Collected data
━━━━━━━━
-- ==== Sys2Proof/Tests/Slice0.lean ====
section
/-! SUPPORT. Tests with expected values taken from spec 95_test_vectors.md (its sections are named
below), ill-formed terms for each check of WellFormed, and for each obligation that has hypotheses a
concrete state and operands that meet them (named witness_<obligation>). -/

namespace Sys2Proof.Tests

open Sys2Proof Sys2Proof.Machine

/-! ## Small states -/

/-- Parameters for tests: prefix P, suffix S, break LF and a space, no break at entry 0; tintin is the
smallest tag and the three spellings are t, s and c. -/
def params : Params where
  hasTxr := true
  txtPrefix := [0x50#8]
  txtSuffix := [0x53#8]
  txtBrk := [0x0A#8, 0x20#8]
  breakAtZero := false
  lat := 0
  smallestTag := .tintin
  spellTintin := [0x74#8]
  spellSnowy := [0x73#8]
  spellChalk := [0x63#8]

/-- The block after reset, with the test parameters. -/
def base : State := { State.reset with params := params }

/-- The same block without TXR. -/
def bare : State := { State.reset with params := { params with hasTxr := false } }

/-- A black pixel without alpha, whose byte is 0xC0. -/
def black : Pixel := .rgb 0#8 0#8 0#8

/-- `n` black pixels. -/
def image (n : Nat) : List Pixel := List.replicate n black

/-- A frame of a 4-tuple and a 3-tuple. -/
def mixed : List Pixel := [.rgba 255#8 128#8 43#8 213#8, black]

/-- An invocation with all its arguments, for the platform string of one character. -/
def call (tag : Byte) (answer : Option (List Pixel)) : Invocation :=
  ⟨some [tag], some [0x69#8], some [0x6F#8], answer⟩

/-- The HOST has one invocation to begin. -/
def asked (inv : Invocation) : State := { base with jobs := [inv] }

/-- The block at the start of a run on the mixed frame. -/
def loaded : State := { base with pixin := frameWords mixed }

/-- The run of one black pixel, at its end, before the HOST takes the outputs. -/
def done : State :=
  { base with
    pixin := frameWords [black]
    out := [(0, 0xC0#8)]
    txt := [0x50#8, 0x30#8, 0x78#8, 0x63#8, 0x30#8, 0x53#8]
    ended := true
    active := some (call 0x63#8 (some [black])) }

/-! ## Decoding: words from sections 2.1 to 2.7 -/

theorem test_decode_qnt : decodeTableWord 8 0x2B = some (.qnt 43#8) := by decide

theorem test_decode_pck :
    decodeTableWord 32 0x12345678 = some (.pck 0x12#8 0x34#8 0x56#8 0x78#8) := by decide

theorem test_decode_pix4 :
    decodeTableWord 40 0x12A2B8081 = some (.pix4 false 42#8 43#8 128#8 129#8) := by decide

theorem test_decode_pix4_last :
    decodeTableWord 40 0x300000000 = some (.pix4 true 0#8 0#8 0#8 0#8) := by decide

theorem test_decode_pix3_ignored_field :
    decodeTableWord 40 0x0000000FF = some (.pix3 false 0#8 0#8 0#8) ∧
    decodeTableWord 40 0x2FFFFFF00 = some (.pix3 true 255#8 255#8 255#8) := by decide

theorem test_decode_txe : decodeTableWord 16 0x105 = some (.txe true 0x05#8) := by decide

theorem test_encode_words :
    encode (.qnt 0xD5#8) = .qnt 0xD5#8 ∧
    encode (.pck 170#8 0#8 0#8 0#8) = .pck 0xAA000000#32 ∧
    encode (.pix4 true 200#8 100#8 50#8 25#8) = .pix 0x3C8643219#34 ∧
    encode (.pix3 false 85#8 170#8 255#8) = .pix 0x055AAFF00#34 ∧
    encode (.txe true 0xFF#8) = .txr 0x1FF#9 := by decide

/-- Each format refuses the first number it has no bits for; a length of no format is refused. -/
theorem test_decode_refuses_by_name :
    readTableWord 8 0x100 = .error (.wordTooWide .qnt) ∧
    readTableWord 32 0x100000000 = .error (.wordTooWide .pck) ∧
    readTableWord 40 0x400000000 = .error (.wordTooWide .pix) ∧
    readTableWord 16 0x200 = .error (.wordTooWide .txr) ∧
    readTableWord 24 0 = .error (.noSuchFormat 24) := ⟨rfl, rfl, rfl, rfl, rfl⟩

/-! ## Meanings, one step each -/

/-- Section 2.2: the last input of level 85, whose nearest level is 170. -/
theorem test_qnt_128 : ∃ t, step (base.withFetchWord 8 0x80) = .next t ∧
    t.qntOut = some ⟨85#8, 1#2⟩ := ⟨_, rfl, by decide⟩

/-- Section 2.2: the first input of level 170. -/
theorem test_qnt_129 : ∃ t, step (base.withFetchWord 8 0x81) = .next t ∧
    t.qntOut = some ⟨170#8, 2#2⟩ := ⟨_, rfl, by decide⟩

/-- S10: masking 0x55 with 0xC0 yields 0x40. -/
theorem test_pck_alpha : ∃ t, step (base.withFetchWord 32 0x00000055) = .next t ∧
    t.pckOut = some 0x40#8 := ⟨_, rfl, by decide⟩

/-- Section 2.4: an out-of-contract word. -/
theorem test_pck_out_of_contract : ∃ t, step (base.withFetchWord 32 0x12345678) = .next t ∧
    t.pckOut = some 0x56#8 := ⟨_, rfl, by decide⟩

/-- Section 2.5, at position 7. -/
theorem test_pix4_writes_at_k : ∃ t,
    step ({ base with k := 7 }.withFetchWord 40 0x1FF802BD5) = .next t ∧
    Memory.read t.out 7 = some 0xF5#8 ∧ t.k = 8 := ⟨_, rfl, by decide⟩

/-- Section 3, program 1: the last pixel returns k to 0. -/
theorem test_pix4_last : ∃ t,
    step ({ base with k := 3 }.withFetchWord 40 0x3C8643219) = .next t ∧
    Memory.read t.out 3 = some 0x25#8 ∧ t.k = 0 ∧ t.pixOut = some ⟨0x25#8, true⟩ :=
  ⟨_, rfl, by decide⟩

/-- Section 2.6: the ignored field 0x55 does not become an alpha. -/
theorem test_pix3_default_alpha : ∃ t, step (base.withFetchWord 40 0x000000055) = .next t ∧
    t.pixOut = some ⟨0xC0#8, false⟩ := ⟨_, rfl, by decide⟩

/-- Section 3, program 2: the last pixel. -/
theorem test_pix3_last : ∃ t,
    step ({ base with k := 4 }.withFetchWord 40 0x22B2A2900) = .next t ∧
    Memory.read t.out 4 = some 0xD0#8 ∧ t.k = 0 := ⟨_, rfl, by decide⟩

/-- Section 2.7: the first entry of the three-byte case, prefix, 0xc0, comma and space. -/
theorem test_txe_first : ∃ t, step (base.withFetchWord 16 0x0C0) = .next t ∧
    t.txt = [0x50#8, 0x30#8, 0x78#8, 0x63#8, 0x30#8, 0x2C#8, 0x20#8] ∧ t.j = 1 :=
  ⟨_, rfl, by decide⟩

/-- Section 3, program 4: the final entry, of index 144, after a break and before the suffix. -/
theorem test_txe_break_and_suffix : ∃ t,
    step ({ base with j := 144 }.withFetchWord 16 0x1F5) = .next t ∧
    t.txt = [0x0A#8, 0x20#8, 0x30#8, 0x78#8, 0x66#8, 0x35#8, 0x53#8] ∧ t.j = 0 :=
  ⟨_, rfl, by decide⟩

/-- From reset itself, whatever the parameters, each format's word runs at the very next step. -/
theorem test_reset_runs_each_format :
    (∃ t, step (State.reset.withFetchWord 8 0x2A) = .next t) ∧
    (∃ t, step (State.reset.withFetchWord 32 0) = .next t) ∧
    (∃ t, step (State.reset.withFetchWord 40 0) = .next t) ∧
    (∃ t, step (State.reset.withFetchWord 40 0x300000000) = .next t) ∧
    (∃ t, step (State.reset.withFetchWord 16 0) = .next t) :=
  ⟨⟨_, rfl⟩, ⟨_, rfl⟩, ⟨_, rfl⟩, ⟨_, rfl⟩, ⟨_, rfl⟩⟩

/-- Section 2.7: the round trip of the three-byte case. -/
theorem test_parse_round_trip :
    (render params [0xC0#8, 0x0A#8, 0xFF#8]).bind parse = some [0xC0#8, 0x0A#8, 0xFF#8] := by
  decide

/-- S12 and section 2.8: the bounds are strict. -/
theorem test_size_bounds :
    tooLarge 24192 .mid = false ∧ tooLarge 24193 .mid = true ∧
    tooLarge 32400 .large = false ∧ tooLarge 32401 .large = true ∧
    tooLarge 24193 .large = false ∧ tooLarge 32400 .mid = true := by decide

/-- Section 2.8: what the HOST reports of the smallest tag, another string, no image, no argument. -/
theorem test_host_errors :
    checkInvocation params (call 0x74#8 (some (image 1))) = .error .unsupportedPlatform ∧
    checkInvocation params (call 0x7A#8 (some (image 1))) = .error .invalidPlatform ∧
    checkInvocation params (call 0x73#8 none) = .error .decode ∧
    checkInvocation params ⟨none, some [], some [], none⟩ = .error .usage ∧
    checkInvocation params (call 0x73#8 (some (image 1))) = .ok (image 1) :=
  ⟨rfl, rfl, rfl, rfl, rfl⟩

/-! ## WellFormed: an ill-formed term for each check -/

theorem test_contract_refuses_non_level :
    Instr.inContract (.pck 0x12#8 0#8 0#8 0#8) = false ∧
    Instr.inContract (.pck 0#8 0x54#8 0#8 0#8) = false ∧
    Instr.inContract (.pck 0#8 0#8 0xAB#8 0#8) = false ∧
    Instr.inContract (.pck 0#8 0#8 0#8 0xFE#8) = false ∧
    Instr.inContract (.pck 0#8 0x55#8 0xAA#8 0xFF#8) = true := by decide

theorem test_frame_refuses_empty : frameWf [] = false := by decide

theorem test_frame_refuses_missing_last : frameWf [black.word false, black.word false] = false := by
  decide

theorem test_frame_refuses_early_last : frameWf [black.word true, black.word true] = false := by
  decide

theorem test_frame_accepts : frameWf (frameWords mixed) = true := by decide

theorem test_textOk_refuses_0x :
    Params.textOk { params with txtPrefix := [chZero, chX] } = false ∧
    Params.textOk { params with txtSuffix := [0x53#8, chZero, chX] } = false ∧
    Params.textOk { params with txtBrk := [chLF, chZero, chX] } = false := by decide

theorem test_textOk_refuses_non_ascii :
    Params.textOk { params with txtPrefix := [0x80#8] } = false ∧
    Params.textOk { params with txtSuffix := [0xFF#8] } = false ∧
    Params.textOk { params with txtBrk := [chLF, 0x80#8] } = false := by decide

theorem test_textOk_refuses_suffix_x :
    Params.textOk { params with txtSuffix := [chX] } = false := by decide

theorem test_textOk_refuses_break_without_newline :
    Params.textOk { params with txtBrk := [] } = false ∧
    Params.textOk { params with txtBrk := [chSpace, chLF] } = false ∧
    Params.textOk { params with txtBrk := [chCR, chSpace] } = false := by decide

theorem test_textOk_accepts :
    params.textOk = true ∧ Params.textOk { params with txtBrk := [chCR, chLF] } = true := by decide

/-! ## Witnesses: encoding and units -/

/-- Both clauses, at the last number that fits each format and the first that does not. -/
theorem witness_NumbersReadAsWords :
    (255 < 2 ^ Port.qnt.width ∧ 2 ^ Port.qnt.width ≤ 256) ∧
    (4294967295 < 2 ^ Port.pck.width ∧ 2 ^ Port.pck.width ≤ 4294967296) ∧
    (17179869183 < 2 ^ Port.pix.width ∧ 2 ^ Port.pix.width ≤ 17179869184) ∧
    (511 < 2 ^ Port.txr.width ∧ 2 ^ Port.txr.width ≤ 512) := by decide

theorem witness_QuantizeIsTotalAndPure : isLevel 0#8 = true ∧ isLevel 255#8 = true := by decide

/-- The two inputs of a threshold, and equal inputs. -/
theorem witness_QuantizeIsIdempotentAndMonotone : 42#8 ≤ 43#8 ∧ 128#8 ≤ 128#8 := by decide

/-- The neighbours of 128, with the levels on both sides. -/
theorem witness_QuantizeIsNearestBut128 :
    127#8 ≠ 128#8 ∧ isLevel 170#8 = true ∧ 129#8 ≠ 128#8 ∧ isLevel 85#8 = true := by decide

/-- The comparators, at the first input that fires each of the later two. -/
theorem witness_ComparatorsAndEncoderGiveTheRank :
    comparators 129#8 = (true, true, false) ∧ comparators 213#8 = (true, true, true) := by decide

theorem witness_PckMasksAndOrsLevels :
    Instr.inContract (.pck 0xFF#8 0x55#8 0x00#8 0xAA#8) = true := by decide

theorem witness_PackOfLevelsIsTheirCodes :
    Instr.inContract (.pck 0#8 0#8 0#8 0#8) = true ∧
    Instr.inContract (.pck 255#8 255#8 255#8 255#8) = true := by decide

theorem witness_PackIsBijectiveOnLevels :
    Instr.inContract (.pck 0xAA#8 0xFF#8 0x00#8 0x55#8) = true ∧
    pack 0xAA#8 0xFF#8 0x00#8 0x55#8 = 0x6C#8 := by decide

/-- Both operations, on a block with TXR and on one without. -/
theorem witness_PixEndsTheFrameAndFeedsTxr :
    (Instr.pix3 true 1#8 2#8 3#8 = .pix4 true 1#8 2#8 3#8 4#8 ∨
      Instr.pix3 true 1#8 2#8 3#8 = .pix3 true 1#8 2#8 3#8) ∧
    (Instr.pix4 false 1#8 2#8 3#8 4#8 = .pix4 false 1#8 2#8 3#8 4#8 ∨
      Instr.pix4 false 1#8 2#8 3#8 4#8 = .pix3 false 1#8 2#8 3#8) ∧
    base.params.hasTxr = true ∧ bare.params.hasTxr = false := by decide

/-- Both clauses: words that differ in the ignored bits only, and a word with AP set. -/
theorem witness_Pix3IgnoresItsLowByte :
    ((0x000000000#34).getLsbD 32 = false ∧ 0x000000000#34 >>> 8 = 0x0000000FF#34 >>> 8) ∧
    (0x1000000D5#34).getLsbD 32 = true := by decide

theorem witness_PixelHasItsClosedForm :
    Instr.inContract (.pck 170#8 0#8 0#8 0#8) = true := by decide

theorem witness_PixRangesOfBytes : 0xC0 ≤ (0xC0#8).toNat ∧ px black = 0xC0#8 := by decide

/-- One operation of each of the three units. -/
theorem witness_OtherUnitsLeaveOutAlone :
    (∃ t, exec (.qnt 1#8) loaded = .next t) ∧
    (∃ t, exec (.pck 1#8 2#8 3#8 4#8) loaded = .next t) ∧
    (∃ t, exec (.txe false 9#8) loaded = .next t) := ⟨⟨_, rfl⟩, ⟨_, rfl⟩, ⟨_, rfl⟩⟩

/-! ## Witnesses: the run -/

/-- The invariant at the start of a run. -/
theorem loaded_inv : RunInv loaded := runInv_of_cleared rfl rfl rfl rfl rfl rfl

/-- The invariant at the end of a run. -/
theorem done_inv : RunInv done := by
  refine ⟨⟨Nat.le_refl 1, by decide, fun _ => ⟨rfl, by decide⟩, fun h => by cases h⟩,
    fun _ => ⟨1, Nat.le_refl 1, rfl, by decide, rfl⟩, fun h => by cases h⟩

/-- A step that writes OUT. -/
theorem witness_StepKeepsOutCanonical :
    (∃ t, step loaded = .next t) ∧ Memory.wf loaded.out = true := ⟨⟨_, rfl⟩, rfl⟩

/-- A pixel step, and the HOST's step at the end. -/
theorem witness_StepKeepsTheRunInvariant :
    (RunInv loaded ∧ ∃ t, step loaded = .next t) ∧ (RunInv done ∧ ∃ t, step done = .next t) :=
  ⟨⟨loaded_inv, _, rfl⟩, done_inv, _, rfl⟩

/-- The last index of OUT, and the first beyond it. -/
theorem witness_OutIsTheImageOfPixin :
    RunInv done ∧ 0 < done.out.length ∧ ¬ 1 < done.out.length := ⟨done_inv, by decide, by decide⟩

theorem witness_TextOfAnEndedRunIsRenderOfOut :
    RunInv done ∧ done.params.hasTxr = true ∧ done.ended = true ∧ done.txrIn = [] :=
  ⟨done_inv, rfl, rfl, rfl⟩

/-- With TXR and without. -/
theorem witness_FrameRunConvertsTheFrame :
    mixed ≠ [] ∧ Loaded loaded mixed ∧ loaded.params.hasTxr = true ∧
    Loaded { bare with pixin := frameWords mixed } mixed ∧ bare.params.hasTxr = false :=
  ⟨by decide, ⟨rfl, rfl, rfl, rfl, rfl, rfl, rfl, rfl, rfl, rfl⟩, rfl,
    ⟨rfl, rfl, rfl, rfl, rfl, rfl, rfl, rfl, rfl, rfl⟩, rfl⟩

/-! ## Witnesses: TXR -/

theorem witness_TxeAppendsOneEntry : base.params.hasTxr = true := rfl

theorem witness_TxeNeedsTxr : bare.params.hasTxr = false := rfl

theorem witness_TxeFrameWritesRender :
    [0xC0#8, 0x0A#8, 0xFF#8] ≠ [] ∧ base.params.hasTxr = true ∧ base.j = 0 := by decide

theorem witness_RenderParsesBack :
    params.textOk = true ∧ ∃ u, render params [0xC0#8, 0x0A#8] = some u :=
  ⟨by decide, _, rfl⟩

theorem witness_RenderLength : [0x00#8] ≠ [] := by decide

theorem witness_RenderIsAscii :
    isAscii params.txtPrefix = true ∧ isAscii params.txtSuffix = true ∧
    isAscii params.txtBrk = true ∧ ∃ u, render params [0xFF#8] = some u :=
  ⟨by decide, by decide, by decide, _, rfl⟩

/-! ## Witnesses: the HOST -/

theorem asked_idle (inv : Invocation) : HostIdle (asked inv) := ⟨rfl, rfl, rfl⟩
━━━━━━━━
### [Exercise]
Both end lines included, restate word for word the lines above from the line with "step each -/" to the line with "theorem test_txe_first : ∃", and nothing else.

### [Task output]
/-! ## Meanings, one step each -/

/-- Section 2.2: the last input of level 85, whose nearest level is 170. -/
theorem test_qnt_128 : ∃ t, step (base.withFetchWord 8 0x80) = .next t ∧
    t.qntOut = some ⟨85#8, 1#2⟩ := ⟨_, rfl, by decide⟩

/-- Section 2.2: the first input of level 170. -/
theorem test_qnt_129 : ∃ t, step (base.withFetchWord 8 0x81) = .next t ∧
    t.qntOut = some ⟨170#8, 2#2⟩ := ⟨_, rfl, by decide⟩

/-- S10: masking 0x55 with 0xC0 yields 0x40. -/
theorem test_pck_alpha : ∃ t, step (base.withFetchWord 32 0x00000055) = .next t ∧
    t.pckOut = some 0x40#8 := ⟨_, rfl, by decide⟩

/-- Section 2.4: an out-of-contract word. -/
theorem test_pck_out_of_contract : ∃ t, step (base.withFetchWord 32 0x12345678) = .next t ∧
    t.pckOut = some 0x56#8 := ⟨_, rfl, by decide⟩

/-- Section 2.5, at position 7. -/
theorem test_pix4_writes_at_k : ∃ t,
    step ({ base with k := 7 }.withFetchWord 40 0x1FF802BD5) = .next t ∧
    Memory.read t.out 7 = some 0xF5#8 ∧ t.k = 8 := ⟨_, rfl, by decide⟩

/-- Section 3, program 1: the last pixel returns k to 0. -/
theorem test_pix4_last : ∃ t,
    step ({ base with k := 3 }.withFetchWord 40 0x3C8643219) = .next t ∧
    Memory.read t.out 3 = some 0x25#8 ∧ t.k = 0 ∧ t.pixOut = some ⟨0x25#8, true⟩ :=
  ⟨_, rfl, by decide⟩

/-- Section 2.6: the ignored field 0x55 does not become an alpha. -/
theorem test_pix3_default_alpha : ∃ t, step (base.withFetchWord 40 0x000000055) = .next t ∧
    t.pixOut = some ⟨0xC0#8, false⟩ := ⟨_, rfl, by decide⟩

/-- Section 3, program 2: the last pixel. -/
theorem test_pix3_last : ∃ t,
    step ({ base with k := 4 }.withFetchWord 40 0x22B2A2900) = .next t ∧
    Memory.read t.out 4 = some 0xD0#8 ∧ t.k = 0 := ⟨_, rfl, by decide⟩

/-- Section 2.7: the first entry of the three-byte case, prefix, 0xc0, comma and space. -/
theorem test_txe_first : ∃ t, step (base.withFetchWord 16 0x0C0) = .next t ∧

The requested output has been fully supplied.